Jerry was previously Head of Young People’s Library Services in the London Borough of
Southwark, where he developed Homework Help Clubs and Teenage Reading Groups and co-ordinated the initial planning and implementation of Reading Re:mix across south-east London. Jerry has also provided teenage reading training on behalf of The Reading Agency and he regularly delivers independent training and consultancy across the UK focusing on services for teenagers.

You can find Jerry online at www.jerryhurst.co.uk, e-mail him on jerry@jerryhurst.co.uk or telephone +44 (0)20 8364 6166.

Gaming

Games are an important and interactive way for young people to learn, they can also be used to initiate a constructive discussion. No matter what the subject is, games are designed to be fun, so there is no reason why games and activities based around books can not be equally as enjoyable.

Introduction games

When working with a new group of young people the easiest way to break the ice is by playing a name game such as:

The ball game: using a ball around a circle, the person with the ball says their name first and then the name of the person the ball is going to before they throw it to them.

The sun shines on: in a circle of chairs (1 less than the number of people in the group) someone stands in the middle and makes a statement such as “the Sun shines on any one wearing red”. Everyone wearing red has to get up and change seats, leaving one person left in the middle to make another statement in order to sit down.
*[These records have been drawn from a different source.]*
/-- CREATE with every check of R362 passed makes an ACTIVE volume in power state ACTIVE with cause 0, and a used number is
refused; MODIFY of a FROZEN volume takes the staged record when only the fields of R364 differ, and of one that is not
FROZEN is refused; RESTART of a FROZEN volume is busy until its commands have ended, and then makes it ACTIVE; DESTROY of a
volume that no ring names removes it, and with a command in flight is refused; READ copies the record into the stage. Each
clause says the whole next state. -/
def Obligations.VolumeControl : Prop :=
  (∀ (s t u : State) (req : Req) (v : Fin 4096) (x : Vol), s.takes req 0x0C 0 R.reg_STQ_CMD → t = s.volPut 1 v → s.on
    R.STQ_CMD_STATUS_busy = false → t.volState v = 0 → x = { rcd := t.volStage, idleAt := t.time.ft } → volLegal x.rcd = true →
    t.elogPlace x = some u → t.sliceActive x.slice = true → t.backendOk x = true → Gives (.volCreate req v) s
      (let w := ((u.setVol v (some x)).wr R.STQ_VOL_STATE_state 1 v).sat R.STQ_STATUS_volumes; ((w.wr R.STQ_VOL_STATE_pstate 0
          v).wr R.STQ_VOL_STATE_cause 0 v).volCmdDone 0).after) ∧
  (∀ (s t : State) (req : Req) (v : Fin 4096), s.takes req 0x0C 0 R.reg_STQ_CMD → t = s.volPut 1 v → s.on R.STQ_CMD_STATUS_busy =
    false → t.volState v ≠ 0 → Gives (.volCreate req v) s (t.volCmdDone St.stq_vol_state).after) ∧
  (∀ (s t : State) (req : Req) (v : Fin 4096) (x : Vol), s.takes req 0x0C 0 R.reg_STQ_CMD → t = s.volPut 2 v → s.on
    R.STQ_CMD_STATUS_busy = false → t.vol v = some x → t.volState v = 2 → volFixed t.volStage = volFixed x.rcd → volLegal
    t.volStage = true → Gives (.volModify req v) s ((t.setVol v (some { x with rcd := t.volStage })).volCmdDone 0).after) ∧
  (∀ (s t : State) (req : Req) (v : Fin 4096) (x : Vol), s.takes req 0x0C 0 R.reg_STQ_CMD → t = s.volPut 2 v → s.on
    R.STQ_CMD_STATUS_busy = false → t.vol v = some x → t.volState v ≠ 2 → Gives (.volModify req v) s (t.volCmdDone
    St.stq_vol_state).after) ∧
  (∀ (s t : State) (req : Req) (v : Fin 4096) (f : Bool), s.takes req 0x0C 0 R.reg_STQ_CMD → t = s.volPut 3 v f → s.on
    R.STQ_CMD_STATUS_busy = false → t.volState v = 2 → Gives (.volRestart req v f) s ({ t.raise R.STQ_CMD_STATUS_busy with stq := { t.stq with restart := some (v.val, f) } }
    : State).after) ∧
  (∀ (s t : State) (v : Nat) (x : Vol), s.mainUp = true → s.stq.restart = some (v, false) → s.vol v = some x → x.cmds = [] → t = ({ s with stq := { s.stq with restart := none } }
    : State).setVol v (some { x with wakeAt := none, wakeNote := none, wakeAcked := false, wakeFor := none, idleAt := s.time.ft })
    → Gives .volRestartResume s (((((t.wr R.STQ_VOL_STATE_state 1 v).wr R.STQ_VOL_STATE_pstate 0 v).wr R.STQ_VOL_STATE_cause 0
    v).wr R.STQ_CMD_STATUS_busy 0).volCmdDone 0)) ∧
  (∀ (s t : State) (req : Req) (v : Fin 4096) (x : Vol), s.takes req 0x0C 0 R.reg_STQ_CMD → t = s.volPut 4 v → s.on
    R.STQ_CMD_STATUS_busy = false → t.vol v = some x → t.volQueues v = [] → x.cmds = [] → Gives (.volDestroy req v) s
      (let w := ((t.setVol v none).wr R.STQ_VOL_STATE_state 0 v).wr R.STQ_STATUS_volumes (t.rd R.STQ_STATUS_volumes - 1); ((w.wr
          R.STQ_VOL_STATE_pstate 0 v).wr R.STQ_VOL_STATE_cause 0 v).volCmdDone 0).after) ∧
  (∀ (s t : State) (req : Req) (v : Fin 4096) (x : Vol), s.takes req 0x0C 0 R.reg_STQ_CMD → t = s.volPut 4 v → s.on
    R.STQ_CMD_STATUS_busy = false → t.vol v = some x → x.cmds ≠ [] → Gives (.volDestroy req v) s (t.volCmdDone
    St.stq_busy).after) ∧
  (∀ (s t : State) (req : Req) (v : Fin 4096) (x : Vol), s.takes req 0x0C 0 R.reg_STQ_CMD → t = s.volPut 5 v → s.on
    R.STQ_CMD_STATUS_busy = false → t.vol v = some x → Gives (.volRead req v) s (((List.range 8).foldl (fun s j => s.wr
    R.STQ_VOL_STAGE_rec (fieldLE x.rcd (8 * j) 8) j) t).volCmdDone 0).after)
The fridge game: tell everyone to choose something they would find in a fridge that starts with the same letter as their first name i. e. ‘Claire, Cake’. Then they go round the circle saying their names, however, each person must say all the previous names before they say their own. (The lead worker should always finish last!)

These three name games can also be changed to include books. In the ball game they can substitute their names for their favourite book or magazine. In the fridge game they can substitute their names for books they would recommend. In “The sun shines on” you change the category to reading anything from novels to street signs i.e. “The sun shines on any one who has read Harry Potter” (everyone moves!)

Library games

Libraries are not commonly associated with playing games with young people, yet they supply CD ROM’s and Playstation games that are targeted at them. These games are rarely educational, involve little reading and no dialogue with staff. But when active games are used in the library there are many opportunities to get young people discussing books with you. It all depends on what you want to discuss and how loudly you want to discuss it.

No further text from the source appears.